Under God’s heaven, the world’s gonna find the way.

 *Lyrics: Everything is Beautiful by Ray Stevens (Ray Stevens and Jake Hess both won Grammy Awards singing it)

“Live your life and forget your age.”

“Live your life and forget your age.”  -Norman Vincent Peale

This is what women do: they criticize their looks and age and weight and everything about themselves all.the.time.  Don’t ask me how I know.

When I first saw this huge image pop up in a sneak-preview of the wedding photos, I thought, “Well there are the bags under my eyes.  I was still in my sweats.  I didn’t have my mascara on” and etc.  Dumb.  I know.  Very vain.

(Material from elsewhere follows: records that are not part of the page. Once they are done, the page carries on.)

theorem witness_ErrorFlagsStickUntilReset :
    (∃ t, step (withHost { fresh [] with errSeq := true, errOp := true } [.wait]) =
      .next t) ∧
    (∀ d r rest, (withHost { fresh [] with errSeq := true, errOp := true } [.wait]).host ≠
      .reset d r :: rest) ∧
    { fresh [] with errSeq := true, errOp := true }.errSeq = true ∧
    { fresh [] with errSeq := true, errOp := true }.errOp = true :=
  ⟨⟨_, rfl⟩, (fun _ _ _ h => by cases h), rfl, rfl⟩

theorem witness_ConfigurationConstantUntilReset :
    (∃ t, step (withHost starting [.read 4]) = .next t) ∧
    ∀ d r rest, (withHost starting [.read 4]).host ≠ .reset d r :: rest :=
  ⟨⟨_, rfl⟩, fun _ _ _ h => by cases h⟩

theorem witness_StepsOnlyAppendToTheTrace :
    (∃ t, step starting = .next t ∧ t.trace = [.sda true]) ∧
    ∀ d r rest, starting.host ≠ .reset d r :: rest :=
  ⟨⟨_, rfl, rfl⟩, fun _ _ _ h => by cases h⟩

theorem witness_TracesConcatenate :
    ∃ t, exec .stop { opened [] with trace := startEvents } = .next t ∧
      t.trace = startEvents ++ stopEvents := ⟨_, rfl, rfl⟩

/-- PROBE answered in two ways, and an instruction that meets the last two clauses. -/
theorem witness_AcknowledgmentsChangeNoCourse :
    (∃ t, exec .probe (fresh [false]) = .next t ∧ t.result = 0) ∧
    (∃ u, exec .probe { fresh [false] with samples := [true], drawn := 7 } = .next u ∧
      u.result = 2) ∧
    (∀ b nh, Instr.store ≠ .txByte b nh) ∧ Instr.store ≠ .probe :=
  ⟨⟨_, rfl, rfl⟩, ⟨_, rfl, rfl⟩, (fun _ _ h => by cases h), by decide⟩

end Sys2Proof.Tests
end

/-! PROOF. What START, STOP, TXBYTE and every other instruction are read as on the lines (R39, R40, R90, R95). -/

namespace Sys2Proof.Machine

/-! What is read off the lines of a run (R39, R90). -/

/-- A run from `s` to `t` is read off the lines as `ms`, and leaves the reader at the levels of `t`. -/
def State.ReadsAs (s t : State) (ms : List WireMark) : Prop :=
  ∃ es, t.trace = s.trace ++ es ∧ s.wire.read es = (t.wire, ms)

theorem State.ReadsAs.read_newEvents {s t : State} {ms : List WireMark} (h : s.ReadsAs t ms) :
    s.wire.read (t.newEvents s) = (t.wire, ms) := by
  obtain ⟨es, htrace, hread⟩ := h
  rw [State.newEvents_eq s t es htrace, hread]

theorem State.ReadsAs.trans {s t u : State} {ms ns : List WireMark} (h : s.ReadsAs t ms)
    (h' : t.ReadsAs u ns) : s.ReadsAs u (ms ++ ns) := by
  obtain ⟨es, ht, hr⟩ := h
  obtain ⟨fs, ht', hr'⟩ := h'
  refine ⟨es ++ fs, ?_, ?_⟩
  · rw [ht', ht, List.append_assoc]
  · rw [Wire.read_append, hr, hr']

/-- A run that moves no line and emits nothing is read as nothing. -/
theorem State.readsAs_nil {s t : State} (htrace : t.trace = s.trace) (hwire : t.wire = s.wire) :
    s.ReadsAs t [] :=
  ⟨[], by rw [htrace, List.append_nil], by rw [hwire]; rfl⟩

/-- R40 (a) and (b), with a transaction open. -/
theorem State.linesOk_of_started {s : State} (hl : s.link = .started) :
    s.linesOk = true ↔ s.sdaOe = true ∧ s.sclO = false := by
  simp [State.linesOk, hl]

/-- R40 (a) and (c), with no transaction open. -/
theorem State.linesOk_of_not_started {s : State} (hl : s.link ≠ .started) :
    s.linesOk = true ↔ s.sdaOe = true ∧ s.sclO = true ∧ s.sdaO = true := by
  simp [State.linesOk, hl]

/-- The invariant of the lines reads the line registers and `LINK` alone. -/
theorem State.linesOk_congr {s t : State} (hwire : t.wire = s.wire) (hlink : t.link = s.link) :
    t.linesOk = s.linesOk := by
  simp only [State.wire, Wire.mk.injEq] at hwire
  obtain ⟨hscl, hsda, hoe, -⟩ := hwire
  simp only [State.linesOk, hscl, hsda, hoe, hlink]

theorem readsAs_startActs (a : Option Bool) {s : State} (h : s.linesOk = true)
    (hl : s.link ≠ .started) : s.ReadsAs (runActs startActs a s).2 [.start] := by
  have hoe := ((State.linesOk_of_not_started hl).1 h).1
  refine ⟨startEvents, by rw [runActs_startActs], ?_⟩
  rw [s.wire_closed h hl, Wire.read_startEvents, runActs_startActs, State.wire, hoe]

theorem readsAs_stopActs (a : Option Bool) {s : State} (h : s.linesOk = true)
    (hl : s.link = .started) : s.ReadsAs (runActs stopActs a s).2 [.stop] := by
  have hoe := ((State.linesOk_of_started hl).1 h).1
  refine ⟨stopEvents, by rw [runActs_stopActs], ?_⟩
  rw [s.wire_open h hl, Wire.read_stopEvents, runActs_stopActs, State.wire, hoe]

theorem readsAs_txByteActs (b : Byte) (hold : Bool) (a : Option Bool) {s : State}
    (h : s.linesOk = true) (hl : s.link = .started) :
    s.ReadsAs (runActs (txByteActs b hold) a s).2 (cellMarks b (s.sampleAt 0)) := by
  refine ⟨byteEvents b hold (s.sampleAt 0), by rw [runActs_txByteActs], ?_⟩
  rw [s.wire_open h hl, Wire.read_byteEvents, runActs_txByteActs, State.wire]

/-- A register write other than that of `LINK` emits nothing and leaves the lines and `LINK`. -/
theorem Update.run_lines (u : Update) (hu : ∀ l, u ≠ .setLink l) (a : Option Bool) (s : State) :
    (u.run a s).trace = s.trace ∧ (u.run a s).wire = s.wire ∧ (u.run a s).link = s.link := by
  cases u with
  | setLink l => exact absurd rfl (hu l)
  | probeStatus => cases hack : s.ack <;> simp [Update.run, hack, State.wire]
  | ackFromSample => exact ⟨rfl, rfl, rfl⟩
  | setOut c => exact ⟨rfl, rfl, rfl⟩
  | setResult v => exact ⟨rfl, rfl, rfl⟩
  | resultFromAck => exact ⟨rfl, rfl, rfl⟩
  | setCal lo hi => exact ⟨rfl, rfl, rfl⟩

/-- Settles O39: the reader of the lines on each of the three event lists. -/
theorem linkOperationsReadOffTheLines : Obligations.LinkOperationsReadOffTheLines := by
  intro s hb h
  have hs := s.busy_eq_false.1 hb
  refine ⟨fun hl => ?_, fun hl => ?_, fun b nh hl => ?_⟩
  · exact ⟨_, complete_issueClosed _ _ _ hs hl, (readsAs_startActs none h hl).read_newEvents⟩
  · exact ⟨_, complete_issueOpen _ _ _ hs hl, (readsAs_stopActs none h hl).read_newEvents⟩
  · refine ⟨_, complete_issueOpen _ _ _ hs hl, ?_⟩
    have hbyte := readsAs_txByteActs b (!nh) none h hl
    rw [runActs_append, runActs_txByteActs]
    rw [runActs_txByteActs] at hbyte
    exact State.ReadsAs.read_newEvents hbyte

/-! Runs the lines of which stay as R40 and R95 say. -/

/-- Whether a transaction is open, as a count. -/
def State.openCount (s : State) : Nat := if s.link = .started then 1 else 0

/-- A run that leaves the lines as R40 says, reads without a violation, and answers each start condition by a stop condition but for
a transaction open before or after. -/
def State.CleanRun (s t : State) : Prop :=
  t.linesOk = true ∧ ∃ ms, s.ReadsAs t ms ∧ WireMark.violation ∉ ms ∧
    ms.count .start + s.openCount = ms.count .stop + t.openCount

theorem State.CleanRun.trans {s t u : State} (h : s.CleanRun t) (h' : t.CleanRun u) :
    s.CleanRun u := by
  obtain ⟨-, ms, hr, hv, hc⟩ := h
  obtain ⟨hok, ns, hr', hv', hc'⟩ := h'
  refine ⟨hok, ms ++ ns, hr.trans hr', ?_, ?_⟩
  · rw [List.mem_append, not_or]
    exact ⟨hv, hv'⟩
  · rw [List.count_append, List.count_append]
    omega

/-- A run that emits nothing and leaves the lines and `LINK` is clean. -/
theorem State.cleanRun_of_silent {s t : State} (h : s.linesOk = true) (htrace : t.trace = s.trace)
    (hwire : t.wire = s.wire) (hlink : t.link = s.link) : s.CleanRun t :=
  ⟨by rw [State.linesOk_congr hwire hlink, h], [], State.readsAs_nil htrace hwire, by simp,
    by simp [State.openCount, hlink]⟩

/-- Lines of pseudocode that run cleanly from every quiet state in which a transaction is open as `o` says, and leave one open as `o'`
says. -/
def CleanActs (o o' : Bool) (acts : List Act) : Prop :=
  ∀ (a : Option Bool) (s : State), s.linesOk = true → (s.link = .started ↔ o = true) →
    ((runActs acts a s).2.link = .started ↔ o' = true) ∧ s.CleanRun (runActs acts a s).2

theorem CleanActs.append {o m o' : Bool} {xs ys : List Act} (hx : CleanActs o m xs)
    (hy : CleanActs m o' ys) : CleanActs o o' (xs ++ ys) := by
  intro a s h hl
  obtain ⟨hl1, hrun⟩ := hx a s h hl
  obtain ⟨hl2, hrun'⟩ := hy (runActs xs a s).1 _ hrun.1 hl1
  rw [runActs_append]
  exact ⟨hl2, hrun.trans hrun'⟩

theorem cleanActs_nil (o : Bool) : CleanActs o o [] :=
  fun _ _ h hl => ⟨hl, State.cleanRun_of_silent h rfl rfl rfl⟩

My mom saw it and said to me “Who is that old woman with all those wrinkles?”  She is 73 and has yet to recognize her loveliness.  Tredessa had already told me that she loved the intensity of the lines on her grandma’s face, the clearness of her features.

And all I could think in response to my mom was, “I so want to be like that woman.”  I love her!  I love her vivaciousness and love for life and picture-taking and horses and her family and her encouraging ways and deep-felt love for people and the belief in the best of them all.   And if the lines on her face were a type of braille, they would read of her unwavering belief in me and love no matter what since the day I was born – even before.

We attack ourselves.  We speak badly of ourselves.  We wouldn’t let first-graders talk about each other the way we talk about ourselves.  Stupid. Waste. of. Time.

Me and my mamala…

me and the momma

I have her nose.  I have her blue eyes.  I even have two, deep, furrowed  lines between my brows exactly like hers.  And I wanna be just like her when I grow up.  I do.  She is the most beautiful to me.